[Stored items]
* * * * * * * * *
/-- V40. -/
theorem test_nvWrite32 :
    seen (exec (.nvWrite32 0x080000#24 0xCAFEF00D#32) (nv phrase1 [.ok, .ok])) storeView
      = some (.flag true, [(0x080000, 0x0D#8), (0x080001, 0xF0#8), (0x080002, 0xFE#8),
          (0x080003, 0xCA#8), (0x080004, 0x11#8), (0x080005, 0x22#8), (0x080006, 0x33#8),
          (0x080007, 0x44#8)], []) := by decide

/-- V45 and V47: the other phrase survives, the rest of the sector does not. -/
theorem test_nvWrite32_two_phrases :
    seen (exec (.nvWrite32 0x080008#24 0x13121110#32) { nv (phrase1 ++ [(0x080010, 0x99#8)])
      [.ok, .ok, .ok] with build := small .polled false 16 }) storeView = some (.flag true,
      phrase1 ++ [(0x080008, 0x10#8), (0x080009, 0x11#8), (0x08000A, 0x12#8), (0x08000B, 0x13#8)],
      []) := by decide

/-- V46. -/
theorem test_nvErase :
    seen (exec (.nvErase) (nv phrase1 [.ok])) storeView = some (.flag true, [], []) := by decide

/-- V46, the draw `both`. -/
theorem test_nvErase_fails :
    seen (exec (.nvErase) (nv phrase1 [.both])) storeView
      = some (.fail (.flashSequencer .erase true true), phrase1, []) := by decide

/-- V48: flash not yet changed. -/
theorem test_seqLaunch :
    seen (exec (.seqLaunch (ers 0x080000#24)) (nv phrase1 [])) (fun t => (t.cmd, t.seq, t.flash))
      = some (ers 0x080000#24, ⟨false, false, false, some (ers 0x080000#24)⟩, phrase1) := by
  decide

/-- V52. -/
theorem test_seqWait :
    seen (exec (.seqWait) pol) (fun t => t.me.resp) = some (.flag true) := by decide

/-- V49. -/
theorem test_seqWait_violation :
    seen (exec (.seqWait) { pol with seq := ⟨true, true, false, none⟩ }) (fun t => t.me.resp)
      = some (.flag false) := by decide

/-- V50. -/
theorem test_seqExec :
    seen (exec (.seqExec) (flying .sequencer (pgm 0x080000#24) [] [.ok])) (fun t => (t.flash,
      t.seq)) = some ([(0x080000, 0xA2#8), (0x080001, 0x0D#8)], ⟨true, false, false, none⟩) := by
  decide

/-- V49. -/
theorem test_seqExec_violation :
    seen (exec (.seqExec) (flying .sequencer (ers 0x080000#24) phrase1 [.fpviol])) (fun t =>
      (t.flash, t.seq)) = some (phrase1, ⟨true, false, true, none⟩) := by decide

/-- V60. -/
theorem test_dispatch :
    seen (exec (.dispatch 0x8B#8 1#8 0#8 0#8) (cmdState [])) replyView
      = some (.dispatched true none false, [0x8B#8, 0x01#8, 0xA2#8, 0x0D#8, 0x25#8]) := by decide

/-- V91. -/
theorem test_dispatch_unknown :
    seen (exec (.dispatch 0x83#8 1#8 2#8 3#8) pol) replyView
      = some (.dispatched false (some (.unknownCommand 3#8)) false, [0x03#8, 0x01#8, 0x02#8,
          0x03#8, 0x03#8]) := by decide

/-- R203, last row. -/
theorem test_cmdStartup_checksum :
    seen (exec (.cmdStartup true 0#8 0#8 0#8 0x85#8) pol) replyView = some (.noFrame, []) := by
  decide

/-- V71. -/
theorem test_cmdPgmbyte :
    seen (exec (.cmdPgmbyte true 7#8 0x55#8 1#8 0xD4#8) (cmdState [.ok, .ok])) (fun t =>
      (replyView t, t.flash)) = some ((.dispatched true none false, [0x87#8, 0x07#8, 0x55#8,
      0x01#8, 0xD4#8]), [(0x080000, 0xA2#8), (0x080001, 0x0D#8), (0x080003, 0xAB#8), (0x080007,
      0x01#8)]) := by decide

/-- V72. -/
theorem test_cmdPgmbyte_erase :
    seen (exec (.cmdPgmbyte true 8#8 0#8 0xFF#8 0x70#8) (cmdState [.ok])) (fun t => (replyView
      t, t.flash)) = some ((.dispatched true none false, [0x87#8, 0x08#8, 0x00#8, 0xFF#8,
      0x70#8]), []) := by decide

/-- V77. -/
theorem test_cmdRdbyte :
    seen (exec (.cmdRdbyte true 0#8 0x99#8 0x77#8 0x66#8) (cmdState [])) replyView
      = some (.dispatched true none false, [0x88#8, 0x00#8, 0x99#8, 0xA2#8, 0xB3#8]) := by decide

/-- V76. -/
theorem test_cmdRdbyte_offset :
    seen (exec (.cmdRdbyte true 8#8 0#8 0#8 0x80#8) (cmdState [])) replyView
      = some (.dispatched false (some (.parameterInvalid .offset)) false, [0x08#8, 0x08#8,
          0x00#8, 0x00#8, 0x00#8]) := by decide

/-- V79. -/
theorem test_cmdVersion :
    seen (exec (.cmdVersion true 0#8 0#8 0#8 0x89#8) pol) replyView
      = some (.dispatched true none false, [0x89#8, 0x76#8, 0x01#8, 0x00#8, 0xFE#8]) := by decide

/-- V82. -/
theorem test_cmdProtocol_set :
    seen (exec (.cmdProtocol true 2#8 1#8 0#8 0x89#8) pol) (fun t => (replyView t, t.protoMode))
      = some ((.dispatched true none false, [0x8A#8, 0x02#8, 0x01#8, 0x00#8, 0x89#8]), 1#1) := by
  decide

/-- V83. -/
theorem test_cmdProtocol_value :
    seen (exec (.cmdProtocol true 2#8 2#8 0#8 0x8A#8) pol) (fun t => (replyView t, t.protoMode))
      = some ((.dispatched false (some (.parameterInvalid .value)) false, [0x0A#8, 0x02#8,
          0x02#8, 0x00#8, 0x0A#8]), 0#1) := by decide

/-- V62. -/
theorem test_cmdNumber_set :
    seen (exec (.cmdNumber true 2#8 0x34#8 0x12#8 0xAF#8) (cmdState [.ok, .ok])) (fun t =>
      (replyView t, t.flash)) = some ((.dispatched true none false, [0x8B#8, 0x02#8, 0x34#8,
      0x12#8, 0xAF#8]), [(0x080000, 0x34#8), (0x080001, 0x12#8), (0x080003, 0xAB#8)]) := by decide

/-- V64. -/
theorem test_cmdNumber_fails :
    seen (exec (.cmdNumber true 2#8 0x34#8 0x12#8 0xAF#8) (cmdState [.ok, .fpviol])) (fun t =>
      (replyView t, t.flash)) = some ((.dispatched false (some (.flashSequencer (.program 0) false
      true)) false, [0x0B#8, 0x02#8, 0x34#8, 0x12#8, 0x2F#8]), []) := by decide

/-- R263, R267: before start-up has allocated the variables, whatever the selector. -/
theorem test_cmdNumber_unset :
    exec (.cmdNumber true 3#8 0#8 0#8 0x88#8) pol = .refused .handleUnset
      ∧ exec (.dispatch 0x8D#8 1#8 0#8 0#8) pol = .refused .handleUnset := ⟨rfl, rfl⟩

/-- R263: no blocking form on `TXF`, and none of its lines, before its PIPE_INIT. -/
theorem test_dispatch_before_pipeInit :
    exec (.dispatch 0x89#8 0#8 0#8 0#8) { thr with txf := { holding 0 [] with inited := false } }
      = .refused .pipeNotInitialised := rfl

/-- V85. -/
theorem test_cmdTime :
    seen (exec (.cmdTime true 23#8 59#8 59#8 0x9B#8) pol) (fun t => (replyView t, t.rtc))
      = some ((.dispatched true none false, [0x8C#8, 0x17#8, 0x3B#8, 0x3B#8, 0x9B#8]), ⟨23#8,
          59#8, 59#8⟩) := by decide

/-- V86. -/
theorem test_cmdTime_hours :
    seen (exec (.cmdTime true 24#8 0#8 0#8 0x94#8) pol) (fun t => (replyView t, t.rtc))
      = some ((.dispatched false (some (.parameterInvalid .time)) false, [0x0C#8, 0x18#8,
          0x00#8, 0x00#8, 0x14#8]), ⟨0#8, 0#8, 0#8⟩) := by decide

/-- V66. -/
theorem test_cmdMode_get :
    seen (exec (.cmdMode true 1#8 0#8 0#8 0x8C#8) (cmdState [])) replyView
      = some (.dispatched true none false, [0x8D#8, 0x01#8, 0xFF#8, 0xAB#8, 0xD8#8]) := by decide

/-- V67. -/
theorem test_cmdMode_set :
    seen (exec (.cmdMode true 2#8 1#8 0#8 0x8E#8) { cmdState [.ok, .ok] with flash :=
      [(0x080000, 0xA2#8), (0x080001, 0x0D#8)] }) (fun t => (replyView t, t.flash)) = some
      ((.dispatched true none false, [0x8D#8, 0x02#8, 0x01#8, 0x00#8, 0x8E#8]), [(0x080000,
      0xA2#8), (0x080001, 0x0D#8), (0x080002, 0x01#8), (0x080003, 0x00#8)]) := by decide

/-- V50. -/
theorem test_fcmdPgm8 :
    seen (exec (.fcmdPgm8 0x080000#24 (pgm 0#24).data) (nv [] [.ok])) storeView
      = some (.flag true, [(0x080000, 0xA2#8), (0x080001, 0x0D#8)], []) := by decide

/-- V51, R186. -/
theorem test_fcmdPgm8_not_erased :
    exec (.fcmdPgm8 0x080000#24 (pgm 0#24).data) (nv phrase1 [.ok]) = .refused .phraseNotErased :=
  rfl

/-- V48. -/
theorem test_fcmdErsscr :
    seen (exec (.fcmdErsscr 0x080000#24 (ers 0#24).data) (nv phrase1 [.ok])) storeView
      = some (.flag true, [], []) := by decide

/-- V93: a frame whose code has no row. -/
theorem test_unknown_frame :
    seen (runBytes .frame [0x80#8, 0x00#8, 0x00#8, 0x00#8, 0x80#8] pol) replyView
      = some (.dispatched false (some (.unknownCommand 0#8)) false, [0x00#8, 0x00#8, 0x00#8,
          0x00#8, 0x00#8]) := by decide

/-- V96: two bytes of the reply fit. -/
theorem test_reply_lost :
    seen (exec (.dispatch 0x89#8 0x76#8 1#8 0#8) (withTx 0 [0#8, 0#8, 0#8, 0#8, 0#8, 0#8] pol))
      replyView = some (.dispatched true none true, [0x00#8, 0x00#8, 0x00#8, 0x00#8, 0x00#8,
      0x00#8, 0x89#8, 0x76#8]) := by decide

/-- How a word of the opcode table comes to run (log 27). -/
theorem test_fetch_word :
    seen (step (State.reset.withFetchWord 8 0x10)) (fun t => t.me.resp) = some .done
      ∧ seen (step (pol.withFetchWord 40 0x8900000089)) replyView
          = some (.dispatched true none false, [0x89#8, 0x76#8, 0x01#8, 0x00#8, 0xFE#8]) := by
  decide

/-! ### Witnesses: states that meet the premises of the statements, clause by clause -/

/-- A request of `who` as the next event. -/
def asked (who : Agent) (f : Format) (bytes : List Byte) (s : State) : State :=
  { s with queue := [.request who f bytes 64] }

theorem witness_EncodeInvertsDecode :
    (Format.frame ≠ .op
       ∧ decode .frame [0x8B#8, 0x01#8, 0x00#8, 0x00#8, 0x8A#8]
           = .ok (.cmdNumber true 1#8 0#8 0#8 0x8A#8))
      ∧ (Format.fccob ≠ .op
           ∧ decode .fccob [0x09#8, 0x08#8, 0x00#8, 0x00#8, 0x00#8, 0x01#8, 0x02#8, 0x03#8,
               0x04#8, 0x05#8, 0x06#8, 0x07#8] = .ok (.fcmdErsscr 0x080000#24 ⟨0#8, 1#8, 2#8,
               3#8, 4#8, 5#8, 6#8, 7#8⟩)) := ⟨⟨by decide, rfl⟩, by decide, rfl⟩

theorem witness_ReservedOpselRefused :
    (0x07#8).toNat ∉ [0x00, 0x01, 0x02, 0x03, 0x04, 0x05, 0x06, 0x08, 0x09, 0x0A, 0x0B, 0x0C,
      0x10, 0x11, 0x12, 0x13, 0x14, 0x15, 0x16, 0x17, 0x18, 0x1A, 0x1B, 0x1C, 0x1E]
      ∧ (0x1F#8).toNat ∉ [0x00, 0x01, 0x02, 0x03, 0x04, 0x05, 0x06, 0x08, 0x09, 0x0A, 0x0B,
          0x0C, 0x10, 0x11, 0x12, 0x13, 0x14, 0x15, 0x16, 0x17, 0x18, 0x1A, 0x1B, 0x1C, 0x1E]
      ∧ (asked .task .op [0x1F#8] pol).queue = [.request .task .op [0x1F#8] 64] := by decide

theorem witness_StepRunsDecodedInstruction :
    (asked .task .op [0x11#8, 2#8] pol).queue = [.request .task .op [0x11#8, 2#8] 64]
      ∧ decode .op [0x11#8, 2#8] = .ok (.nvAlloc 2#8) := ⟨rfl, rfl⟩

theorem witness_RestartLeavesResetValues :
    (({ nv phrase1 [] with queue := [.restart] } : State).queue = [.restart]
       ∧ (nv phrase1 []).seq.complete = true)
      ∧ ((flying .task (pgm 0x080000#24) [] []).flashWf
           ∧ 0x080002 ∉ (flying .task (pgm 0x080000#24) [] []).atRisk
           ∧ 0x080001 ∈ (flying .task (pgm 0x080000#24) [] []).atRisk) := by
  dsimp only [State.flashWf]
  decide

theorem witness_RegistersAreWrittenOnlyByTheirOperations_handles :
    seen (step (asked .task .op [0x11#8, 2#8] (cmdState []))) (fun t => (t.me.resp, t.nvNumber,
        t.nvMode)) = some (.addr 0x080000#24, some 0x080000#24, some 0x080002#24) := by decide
* * * * * * * * *
Please give back only the lines between the first line of the entries and the line with "seen (exec (.seqExec) (flying .sequencer (ers", both ends included, word for word.

# [Result of the task]
/-- V40. -/
theorem test_nvWrite32 :
    seen (exec (.nvWrite32 0x080000#24 0xCAFEF00D#32) (nv phrase1 [.ok, .ok])) storeView
      = some (.flag true, [(0x080000, 0x0D#8), (0x080001, 0xF0#8), (0x080002, 0xFE#8),
          (0x080003, 0xCA#8), (0x080004, 0x11#8), (0x080005, 0x22#8), (0x080006, 0x33#8),
          (0x080007, 0x44#8)], []) := by decide

/-- V45 and V47: the other phrase survives, the rest of the sector does not. -/
theorem test_nvWrite32_two_phrases :
    seen (exec (.nvWrite32 0x080008#24 0x13121110#32) { nv (phrase1 ++ [(0x080010, 0x99#8)])
      [.ok, .ok, .ok] with build := small .polled false 16 }) storeView = some (.flag true,
      phrase1 ++ [(0x080008, 0x10#8), (0x080009, 0x11#8), (0x08000A, 0x12#8), (0x08000B, 0x13#8)],
      []) := by decide

/-- V46. -/
theorem test_nvErase :
    seen (exec (.nvErase) (nv phrase1 [.ok])) storeView = some (.flag true, [], []) := by decide

/-- V46, the draw `both`. -/
theorem test_nvErase_fails :
    seen (exec (.nvErase) (nv phrase1 [.both])) storeView
      = some (.fail (.flashSequencer .erase true true), phrase1, []) := by decide

/-- V48: flash not yet changed. -/
theorem test_seqLaunch :
    seen (exec (.seqLaunch (ers 0x080000#24)) (nv phrase1 [])) (fun t => (t.cmd, t.seq, t.flash))
      = some (ers 0x080000#24, ⟨false, false, false, some (ers 0x080000#24)⟩, phrase1) := by
  decide

/-- V52. -/
theorem test_seqWait :
    seen (exec (.seqWait) pol) (fun t => t.me.resp) = some (.flag true) := by decide

/-- V49. -/
theorem test_seqWait_violation :
    seen (exec (.seqWait) { pol with seq := ⟨true, true, false, none⟩ }) (fun t => t.me.resp)
      = some (.flag false) := by decide

/-- V50. -/
theorem test_seqExec :
    seen (exec (.seqExec) (flying .sequencer (pgm 0x080000#24) [] [.ok])) (fun t => (t.flash,
      t.seq)) = some ([(0x080000, 0xA2#8), (0x080001, 0x0D#8)], ⟨true, false, false, none⟩) := by
  decide

/-- V49. -/
theorem test_seqExec_violation :
    seen (exec (.seqExec) (flying .sequencer (ers 0x080000#24) phrase1 [.fpviol])) (fun t =>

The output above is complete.